Exercise: Exactly the lines below from the one with "s.gives (.divn d a b) d (BitVec.ofNat" up to and including the one with "s.gives (.remn d a b) d (BitVec.ofNat" make up the answer, with nothing else added.

Data entries:
● ● ● ●

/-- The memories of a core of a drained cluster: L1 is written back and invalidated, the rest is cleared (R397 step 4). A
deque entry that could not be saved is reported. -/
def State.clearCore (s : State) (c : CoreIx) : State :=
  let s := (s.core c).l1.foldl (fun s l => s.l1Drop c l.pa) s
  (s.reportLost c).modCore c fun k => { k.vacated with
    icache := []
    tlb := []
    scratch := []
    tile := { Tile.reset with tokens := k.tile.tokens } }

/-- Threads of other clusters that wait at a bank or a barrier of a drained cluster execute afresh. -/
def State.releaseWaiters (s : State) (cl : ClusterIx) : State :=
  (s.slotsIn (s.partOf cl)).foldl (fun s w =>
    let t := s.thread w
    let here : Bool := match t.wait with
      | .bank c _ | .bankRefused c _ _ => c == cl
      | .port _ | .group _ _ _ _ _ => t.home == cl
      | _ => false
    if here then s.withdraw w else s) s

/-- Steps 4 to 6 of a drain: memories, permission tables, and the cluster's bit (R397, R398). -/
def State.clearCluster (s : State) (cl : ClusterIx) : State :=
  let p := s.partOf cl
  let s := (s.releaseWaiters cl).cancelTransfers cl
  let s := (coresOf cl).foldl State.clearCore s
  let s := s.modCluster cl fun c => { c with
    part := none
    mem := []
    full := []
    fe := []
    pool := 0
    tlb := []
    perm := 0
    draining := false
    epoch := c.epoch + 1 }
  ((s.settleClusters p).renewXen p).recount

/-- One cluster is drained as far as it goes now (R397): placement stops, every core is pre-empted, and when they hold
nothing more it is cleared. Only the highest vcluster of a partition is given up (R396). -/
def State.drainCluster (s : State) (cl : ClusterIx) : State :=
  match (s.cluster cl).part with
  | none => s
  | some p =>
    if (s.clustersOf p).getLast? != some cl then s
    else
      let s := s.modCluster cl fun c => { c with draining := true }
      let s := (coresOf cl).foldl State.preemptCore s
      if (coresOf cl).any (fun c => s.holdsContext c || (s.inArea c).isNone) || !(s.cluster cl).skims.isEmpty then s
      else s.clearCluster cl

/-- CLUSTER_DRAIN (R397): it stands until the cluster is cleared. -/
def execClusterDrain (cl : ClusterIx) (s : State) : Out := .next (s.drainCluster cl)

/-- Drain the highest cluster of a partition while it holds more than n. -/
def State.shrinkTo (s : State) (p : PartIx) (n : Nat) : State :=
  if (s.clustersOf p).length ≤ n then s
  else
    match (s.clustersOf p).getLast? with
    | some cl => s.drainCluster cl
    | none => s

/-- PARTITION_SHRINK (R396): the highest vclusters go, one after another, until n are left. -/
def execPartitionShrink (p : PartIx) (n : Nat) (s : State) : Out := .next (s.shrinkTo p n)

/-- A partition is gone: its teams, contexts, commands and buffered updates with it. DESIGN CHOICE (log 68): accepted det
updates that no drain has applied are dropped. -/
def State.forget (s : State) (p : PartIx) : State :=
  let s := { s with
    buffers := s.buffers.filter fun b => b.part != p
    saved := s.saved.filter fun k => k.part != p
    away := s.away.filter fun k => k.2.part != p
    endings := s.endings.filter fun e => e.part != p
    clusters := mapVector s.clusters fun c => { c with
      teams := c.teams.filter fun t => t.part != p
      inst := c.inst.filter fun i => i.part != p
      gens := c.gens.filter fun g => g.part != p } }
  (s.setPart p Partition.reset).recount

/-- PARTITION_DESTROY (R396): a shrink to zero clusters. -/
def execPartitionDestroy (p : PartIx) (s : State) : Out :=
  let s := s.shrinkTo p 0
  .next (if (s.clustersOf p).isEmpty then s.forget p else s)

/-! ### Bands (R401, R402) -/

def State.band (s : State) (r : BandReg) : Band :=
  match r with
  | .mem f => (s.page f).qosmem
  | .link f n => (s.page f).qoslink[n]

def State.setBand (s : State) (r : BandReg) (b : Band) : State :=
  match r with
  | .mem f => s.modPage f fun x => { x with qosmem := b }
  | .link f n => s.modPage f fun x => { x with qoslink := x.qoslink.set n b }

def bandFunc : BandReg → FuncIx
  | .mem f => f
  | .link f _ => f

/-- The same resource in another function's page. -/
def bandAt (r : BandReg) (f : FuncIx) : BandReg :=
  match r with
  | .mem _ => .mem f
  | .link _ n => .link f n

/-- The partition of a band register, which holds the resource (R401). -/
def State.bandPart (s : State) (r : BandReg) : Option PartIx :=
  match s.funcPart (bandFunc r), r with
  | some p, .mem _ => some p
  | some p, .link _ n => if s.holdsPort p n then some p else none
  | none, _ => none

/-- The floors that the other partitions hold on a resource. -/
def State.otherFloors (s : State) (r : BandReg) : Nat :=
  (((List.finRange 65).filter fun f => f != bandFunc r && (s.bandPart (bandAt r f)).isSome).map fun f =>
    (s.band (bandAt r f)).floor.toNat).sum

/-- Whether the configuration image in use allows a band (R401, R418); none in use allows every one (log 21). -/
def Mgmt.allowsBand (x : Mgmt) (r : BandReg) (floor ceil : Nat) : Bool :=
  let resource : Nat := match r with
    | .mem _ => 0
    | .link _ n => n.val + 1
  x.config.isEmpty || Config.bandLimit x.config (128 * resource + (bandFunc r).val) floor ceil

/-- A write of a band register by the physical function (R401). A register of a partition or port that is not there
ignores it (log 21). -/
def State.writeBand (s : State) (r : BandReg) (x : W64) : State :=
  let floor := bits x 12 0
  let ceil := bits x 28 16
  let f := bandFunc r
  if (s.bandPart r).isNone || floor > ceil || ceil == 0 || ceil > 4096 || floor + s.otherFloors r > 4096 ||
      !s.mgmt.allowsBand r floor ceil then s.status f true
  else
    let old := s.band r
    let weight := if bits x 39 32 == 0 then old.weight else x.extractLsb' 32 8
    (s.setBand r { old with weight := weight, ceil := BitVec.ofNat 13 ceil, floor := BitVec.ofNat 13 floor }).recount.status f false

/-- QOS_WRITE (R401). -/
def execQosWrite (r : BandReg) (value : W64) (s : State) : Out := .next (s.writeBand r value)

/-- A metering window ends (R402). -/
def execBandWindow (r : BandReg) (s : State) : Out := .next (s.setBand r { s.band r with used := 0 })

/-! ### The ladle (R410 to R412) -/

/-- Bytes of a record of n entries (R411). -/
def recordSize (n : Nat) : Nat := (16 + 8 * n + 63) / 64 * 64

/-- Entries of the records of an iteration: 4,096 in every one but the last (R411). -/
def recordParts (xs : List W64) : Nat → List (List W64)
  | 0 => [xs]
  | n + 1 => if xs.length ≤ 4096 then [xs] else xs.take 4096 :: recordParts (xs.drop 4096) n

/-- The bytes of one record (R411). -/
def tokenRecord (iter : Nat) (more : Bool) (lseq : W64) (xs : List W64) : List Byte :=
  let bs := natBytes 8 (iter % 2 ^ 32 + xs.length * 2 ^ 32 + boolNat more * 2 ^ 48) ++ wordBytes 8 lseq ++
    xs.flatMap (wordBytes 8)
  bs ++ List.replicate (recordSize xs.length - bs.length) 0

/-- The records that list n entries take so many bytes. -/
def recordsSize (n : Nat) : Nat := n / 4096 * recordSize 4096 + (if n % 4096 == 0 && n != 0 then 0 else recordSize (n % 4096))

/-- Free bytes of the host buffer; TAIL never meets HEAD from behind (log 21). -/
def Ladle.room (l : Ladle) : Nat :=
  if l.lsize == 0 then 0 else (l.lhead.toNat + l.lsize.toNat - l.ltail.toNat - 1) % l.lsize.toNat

● ● ● ●

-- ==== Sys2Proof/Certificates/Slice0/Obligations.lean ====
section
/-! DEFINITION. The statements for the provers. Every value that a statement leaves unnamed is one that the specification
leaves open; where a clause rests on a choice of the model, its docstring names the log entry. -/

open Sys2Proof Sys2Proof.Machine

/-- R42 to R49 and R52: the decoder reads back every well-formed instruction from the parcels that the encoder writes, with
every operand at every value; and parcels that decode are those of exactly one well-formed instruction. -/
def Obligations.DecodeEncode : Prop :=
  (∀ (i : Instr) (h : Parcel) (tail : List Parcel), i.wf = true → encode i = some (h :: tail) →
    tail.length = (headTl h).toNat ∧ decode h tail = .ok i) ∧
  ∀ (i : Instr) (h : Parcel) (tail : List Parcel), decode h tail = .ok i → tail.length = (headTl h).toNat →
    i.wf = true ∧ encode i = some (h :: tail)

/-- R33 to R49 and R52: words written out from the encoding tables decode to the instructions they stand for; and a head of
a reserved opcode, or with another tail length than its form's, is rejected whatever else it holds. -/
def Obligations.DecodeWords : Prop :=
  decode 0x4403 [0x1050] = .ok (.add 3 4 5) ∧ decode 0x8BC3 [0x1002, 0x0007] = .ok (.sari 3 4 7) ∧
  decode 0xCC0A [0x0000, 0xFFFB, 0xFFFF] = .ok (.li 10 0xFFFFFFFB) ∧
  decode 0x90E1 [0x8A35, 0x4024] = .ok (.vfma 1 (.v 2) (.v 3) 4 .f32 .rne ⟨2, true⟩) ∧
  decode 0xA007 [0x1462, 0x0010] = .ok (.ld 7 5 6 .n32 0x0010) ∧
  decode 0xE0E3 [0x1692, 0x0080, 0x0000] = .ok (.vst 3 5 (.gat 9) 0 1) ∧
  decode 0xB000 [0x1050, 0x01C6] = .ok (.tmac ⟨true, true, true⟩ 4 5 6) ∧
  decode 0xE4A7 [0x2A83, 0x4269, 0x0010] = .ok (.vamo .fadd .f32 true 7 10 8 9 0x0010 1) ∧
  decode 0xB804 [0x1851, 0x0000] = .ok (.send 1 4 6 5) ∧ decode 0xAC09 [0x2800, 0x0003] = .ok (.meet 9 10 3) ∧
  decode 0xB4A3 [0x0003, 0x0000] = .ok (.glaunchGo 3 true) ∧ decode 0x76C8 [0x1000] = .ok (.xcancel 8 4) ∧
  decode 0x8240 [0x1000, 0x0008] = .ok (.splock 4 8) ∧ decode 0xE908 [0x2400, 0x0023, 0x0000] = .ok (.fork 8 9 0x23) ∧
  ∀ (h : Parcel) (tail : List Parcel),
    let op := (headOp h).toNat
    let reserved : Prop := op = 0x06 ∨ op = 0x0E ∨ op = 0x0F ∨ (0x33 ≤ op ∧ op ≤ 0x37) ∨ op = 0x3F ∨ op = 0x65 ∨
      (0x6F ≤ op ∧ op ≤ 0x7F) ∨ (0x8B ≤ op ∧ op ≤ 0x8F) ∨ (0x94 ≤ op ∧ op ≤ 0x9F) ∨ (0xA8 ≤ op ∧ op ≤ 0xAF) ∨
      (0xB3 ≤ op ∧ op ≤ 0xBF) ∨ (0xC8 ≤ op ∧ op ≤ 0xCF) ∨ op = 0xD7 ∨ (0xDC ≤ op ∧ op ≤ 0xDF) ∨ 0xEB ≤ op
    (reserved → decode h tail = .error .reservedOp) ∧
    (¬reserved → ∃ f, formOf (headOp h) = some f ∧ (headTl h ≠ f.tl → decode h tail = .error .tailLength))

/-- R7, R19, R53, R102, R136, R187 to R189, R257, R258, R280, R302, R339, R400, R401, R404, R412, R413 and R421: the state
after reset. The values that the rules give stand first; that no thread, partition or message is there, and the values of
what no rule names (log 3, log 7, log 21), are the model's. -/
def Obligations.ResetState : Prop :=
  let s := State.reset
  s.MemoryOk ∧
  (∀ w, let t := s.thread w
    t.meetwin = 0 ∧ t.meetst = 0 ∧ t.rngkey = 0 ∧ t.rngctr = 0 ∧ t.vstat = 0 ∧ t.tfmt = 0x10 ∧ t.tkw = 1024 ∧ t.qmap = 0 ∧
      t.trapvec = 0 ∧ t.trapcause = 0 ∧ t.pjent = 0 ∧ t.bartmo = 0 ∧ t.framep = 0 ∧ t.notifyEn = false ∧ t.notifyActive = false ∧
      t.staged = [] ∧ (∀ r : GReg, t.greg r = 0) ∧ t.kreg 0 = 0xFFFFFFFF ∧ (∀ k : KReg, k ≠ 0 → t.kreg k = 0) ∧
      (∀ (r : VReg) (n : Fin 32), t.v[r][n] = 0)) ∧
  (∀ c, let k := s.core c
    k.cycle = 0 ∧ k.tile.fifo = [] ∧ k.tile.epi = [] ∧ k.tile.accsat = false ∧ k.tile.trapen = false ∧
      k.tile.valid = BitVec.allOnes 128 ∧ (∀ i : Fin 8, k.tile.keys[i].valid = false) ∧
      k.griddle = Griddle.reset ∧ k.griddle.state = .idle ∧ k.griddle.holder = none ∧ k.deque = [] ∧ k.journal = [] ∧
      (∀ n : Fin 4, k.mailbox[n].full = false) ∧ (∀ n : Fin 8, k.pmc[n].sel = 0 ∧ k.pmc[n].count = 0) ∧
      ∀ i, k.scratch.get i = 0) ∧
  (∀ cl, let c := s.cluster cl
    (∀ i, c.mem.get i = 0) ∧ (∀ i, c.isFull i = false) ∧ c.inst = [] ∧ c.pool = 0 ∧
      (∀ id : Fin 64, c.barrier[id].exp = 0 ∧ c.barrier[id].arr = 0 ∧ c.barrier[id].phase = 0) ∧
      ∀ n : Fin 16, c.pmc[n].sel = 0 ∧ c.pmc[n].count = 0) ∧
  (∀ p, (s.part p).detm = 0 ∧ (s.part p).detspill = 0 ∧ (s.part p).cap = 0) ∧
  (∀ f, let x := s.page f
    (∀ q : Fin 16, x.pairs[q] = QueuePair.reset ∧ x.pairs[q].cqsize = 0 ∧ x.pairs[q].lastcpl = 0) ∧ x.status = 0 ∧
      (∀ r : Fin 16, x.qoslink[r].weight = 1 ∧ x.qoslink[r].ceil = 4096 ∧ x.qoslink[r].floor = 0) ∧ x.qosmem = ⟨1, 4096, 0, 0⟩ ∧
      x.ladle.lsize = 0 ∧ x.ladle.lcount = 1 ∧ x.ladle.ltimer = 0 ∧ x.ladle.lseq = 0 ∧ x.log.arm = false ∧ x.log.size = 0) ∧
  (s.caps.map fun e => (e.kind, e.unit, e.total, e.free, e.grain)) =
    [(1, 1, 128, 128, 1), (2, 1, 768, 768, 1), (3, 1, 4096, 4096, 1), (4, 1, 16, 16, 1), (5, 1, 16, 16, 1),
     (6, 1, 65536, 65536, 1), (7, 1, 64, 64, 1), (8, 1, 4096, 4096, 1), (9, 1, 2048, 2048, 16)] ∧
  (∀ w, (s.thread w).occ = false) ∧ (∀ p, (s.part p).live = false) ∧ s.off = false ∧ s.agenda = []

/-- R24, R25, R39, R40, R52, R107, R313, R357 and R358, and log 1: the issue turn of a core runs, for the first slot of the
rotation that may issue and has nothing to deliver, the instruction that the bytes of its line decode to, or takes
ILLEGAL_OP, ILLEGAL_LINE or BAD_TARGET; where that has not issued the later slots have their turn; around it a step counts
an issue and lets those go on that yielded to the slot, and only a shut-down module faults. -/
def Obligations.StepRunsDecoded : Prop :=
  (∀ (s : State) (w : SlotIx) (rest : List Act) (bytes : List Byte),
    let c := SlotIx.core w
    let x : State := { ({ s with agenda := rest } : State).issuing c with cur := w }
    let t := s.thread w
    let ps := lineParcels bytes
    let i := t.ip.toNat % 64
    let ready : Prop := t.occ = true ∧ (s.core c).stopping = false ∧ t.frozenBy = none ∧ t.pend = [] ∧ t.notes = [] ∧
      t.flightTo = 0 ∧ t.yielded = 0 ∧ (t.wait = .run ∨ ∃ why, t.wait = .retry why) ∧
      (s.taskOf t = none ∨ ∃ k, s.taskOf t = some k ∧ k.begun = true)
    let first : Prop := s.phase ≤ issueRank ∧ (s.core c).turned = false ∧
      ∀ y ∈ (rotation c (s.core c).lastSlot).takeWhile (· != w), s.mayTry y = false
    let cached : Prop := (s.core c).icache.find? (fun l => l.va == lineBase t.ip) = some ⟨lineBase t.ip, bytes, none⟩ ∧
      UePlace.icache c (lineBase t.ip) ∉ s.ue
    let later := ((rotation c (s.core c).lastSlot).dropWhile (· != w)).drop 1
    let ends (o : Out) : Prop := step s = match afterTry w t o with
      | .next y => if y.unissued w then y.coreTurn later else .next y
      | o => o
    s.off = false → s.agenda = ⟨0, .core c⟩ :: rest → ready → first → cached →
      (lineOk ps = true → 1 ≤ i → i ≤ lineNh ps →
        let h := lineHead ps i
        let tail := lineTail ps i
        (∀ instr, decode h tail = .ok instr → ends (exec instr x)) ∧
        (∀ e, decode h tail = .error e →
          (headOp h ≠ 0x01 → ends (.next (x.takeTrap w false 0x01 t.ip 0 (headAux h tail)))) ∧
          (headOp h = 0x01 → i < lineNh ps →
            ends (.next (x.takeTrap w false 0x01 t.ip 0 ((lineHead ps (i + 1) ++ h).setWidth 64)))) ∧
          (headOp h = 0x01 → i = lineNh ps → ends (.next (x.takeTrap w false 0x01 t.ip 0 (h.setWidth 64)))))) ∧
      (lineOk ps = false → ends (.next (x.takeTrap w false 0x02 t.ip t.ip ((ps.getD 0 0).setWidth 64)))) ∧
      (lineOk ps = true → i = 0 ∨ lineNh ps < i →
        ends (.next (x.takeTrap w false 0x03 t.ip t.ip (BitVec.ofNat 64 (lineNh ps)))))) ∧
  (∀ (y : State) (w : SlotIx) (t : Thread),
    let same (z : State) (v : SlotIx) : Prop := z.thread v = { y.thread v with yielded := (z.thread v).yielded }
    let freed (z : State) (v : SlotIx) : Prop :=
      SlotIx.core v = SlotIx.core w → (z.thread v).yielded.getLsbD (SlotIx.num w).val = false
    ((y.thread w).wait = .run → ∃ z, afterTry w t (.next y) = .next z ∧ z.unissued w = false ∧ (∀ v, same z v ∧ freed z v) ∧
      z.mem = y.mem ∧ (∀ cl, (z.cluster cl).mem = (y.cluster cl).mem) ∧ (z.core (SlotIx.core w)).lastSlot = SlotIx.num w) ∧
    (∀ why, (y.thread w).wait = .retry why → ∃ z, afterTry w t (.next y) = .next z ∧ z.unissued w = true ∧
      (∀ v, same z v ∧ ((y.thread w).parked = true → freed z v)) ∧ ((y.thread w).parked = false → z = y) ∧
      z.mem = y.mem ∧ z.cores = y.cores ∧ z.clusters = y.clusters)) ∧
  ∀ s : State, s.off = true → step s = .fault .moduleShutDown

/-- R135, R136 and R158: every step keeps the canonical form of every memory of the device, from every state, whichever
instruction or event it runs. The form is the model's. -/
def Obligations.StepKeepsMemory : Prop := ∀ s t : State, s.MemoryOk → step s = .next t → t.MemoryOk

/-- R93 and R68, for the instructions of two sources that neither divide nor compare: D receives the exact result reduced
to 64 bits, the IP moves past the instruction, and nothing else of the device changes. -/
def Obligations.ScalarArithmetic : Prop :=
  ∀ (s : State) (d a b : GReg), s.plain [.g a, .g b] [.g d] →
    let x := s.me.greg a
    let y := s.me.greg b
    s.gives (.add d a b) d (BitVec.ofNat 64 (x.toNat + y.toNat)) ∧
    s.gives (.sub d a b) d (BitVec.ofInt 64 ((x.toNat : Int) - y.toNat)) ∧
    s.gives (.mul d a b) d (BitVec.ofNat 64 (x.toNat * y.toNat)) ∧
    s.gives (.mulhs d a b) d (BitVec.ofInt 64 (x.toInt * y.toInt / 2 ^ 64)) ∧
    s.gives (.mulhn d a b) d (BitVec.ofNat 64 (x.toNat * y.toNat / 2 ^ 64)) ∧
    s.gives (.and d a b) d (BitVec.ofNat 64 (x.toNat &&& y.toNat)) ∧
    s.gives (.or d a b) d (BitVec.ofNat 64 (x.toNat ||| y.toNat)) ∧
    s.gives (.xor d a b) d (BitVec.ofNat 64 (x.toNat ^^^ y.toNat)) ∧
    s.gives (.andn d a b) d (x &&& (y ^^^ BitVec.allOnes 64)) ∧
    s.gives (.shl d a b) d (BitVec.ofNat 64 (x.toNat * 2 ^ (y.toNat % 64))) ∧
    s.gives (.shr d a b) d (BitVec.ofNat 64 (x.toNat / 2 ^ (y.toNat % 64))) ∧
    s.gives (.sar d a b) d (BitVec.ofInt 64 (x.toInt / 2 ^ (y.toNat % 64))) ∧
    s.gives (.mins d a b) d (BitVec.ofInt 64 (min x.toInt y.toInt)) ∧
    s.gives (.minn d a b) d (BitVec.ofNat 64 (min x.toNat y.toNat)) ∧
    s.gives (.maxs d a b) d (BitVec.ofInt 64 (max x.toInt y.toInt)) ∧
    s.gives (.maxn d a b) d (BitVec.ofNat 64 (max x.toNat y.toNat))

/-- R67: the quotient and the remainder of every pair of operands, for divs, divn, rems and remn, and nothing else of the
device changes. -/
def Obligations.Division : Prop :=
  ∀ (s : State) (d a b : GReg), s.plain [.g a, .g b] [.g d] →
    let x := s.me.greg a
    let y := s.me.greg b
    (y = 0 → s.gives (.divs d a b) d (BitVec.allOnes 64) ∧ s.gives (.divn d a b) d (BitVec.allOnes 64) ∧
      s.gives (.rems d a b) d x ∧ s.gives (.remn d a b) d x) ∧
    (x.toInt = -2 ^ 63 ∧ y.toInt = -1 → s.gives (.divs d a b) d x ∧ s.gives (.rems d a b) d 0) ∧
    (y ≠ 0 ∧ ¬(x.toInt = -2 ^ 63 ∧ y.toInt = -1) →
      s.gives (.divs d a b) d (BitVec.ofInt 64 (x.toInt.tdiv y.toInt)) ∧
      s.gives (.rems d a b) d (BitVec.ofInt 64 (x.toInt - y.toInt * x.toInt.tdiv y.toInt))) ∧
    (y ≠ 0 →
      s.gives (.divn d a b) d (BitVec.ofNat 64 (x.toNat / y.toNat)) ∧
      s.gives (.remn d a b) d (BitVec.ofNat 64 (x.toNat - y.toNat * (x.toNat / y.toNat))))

● ● ● ●

Written reply:
      s.gives (.divn d a b) d (BitVec.ofNat 64 (x.toNat / y.toNat)) ∧
      s.gives (.remn d a b) d (BitVec.ofNat 64 (x.toNat - y.toNat * (x.toNat / y.toNat))))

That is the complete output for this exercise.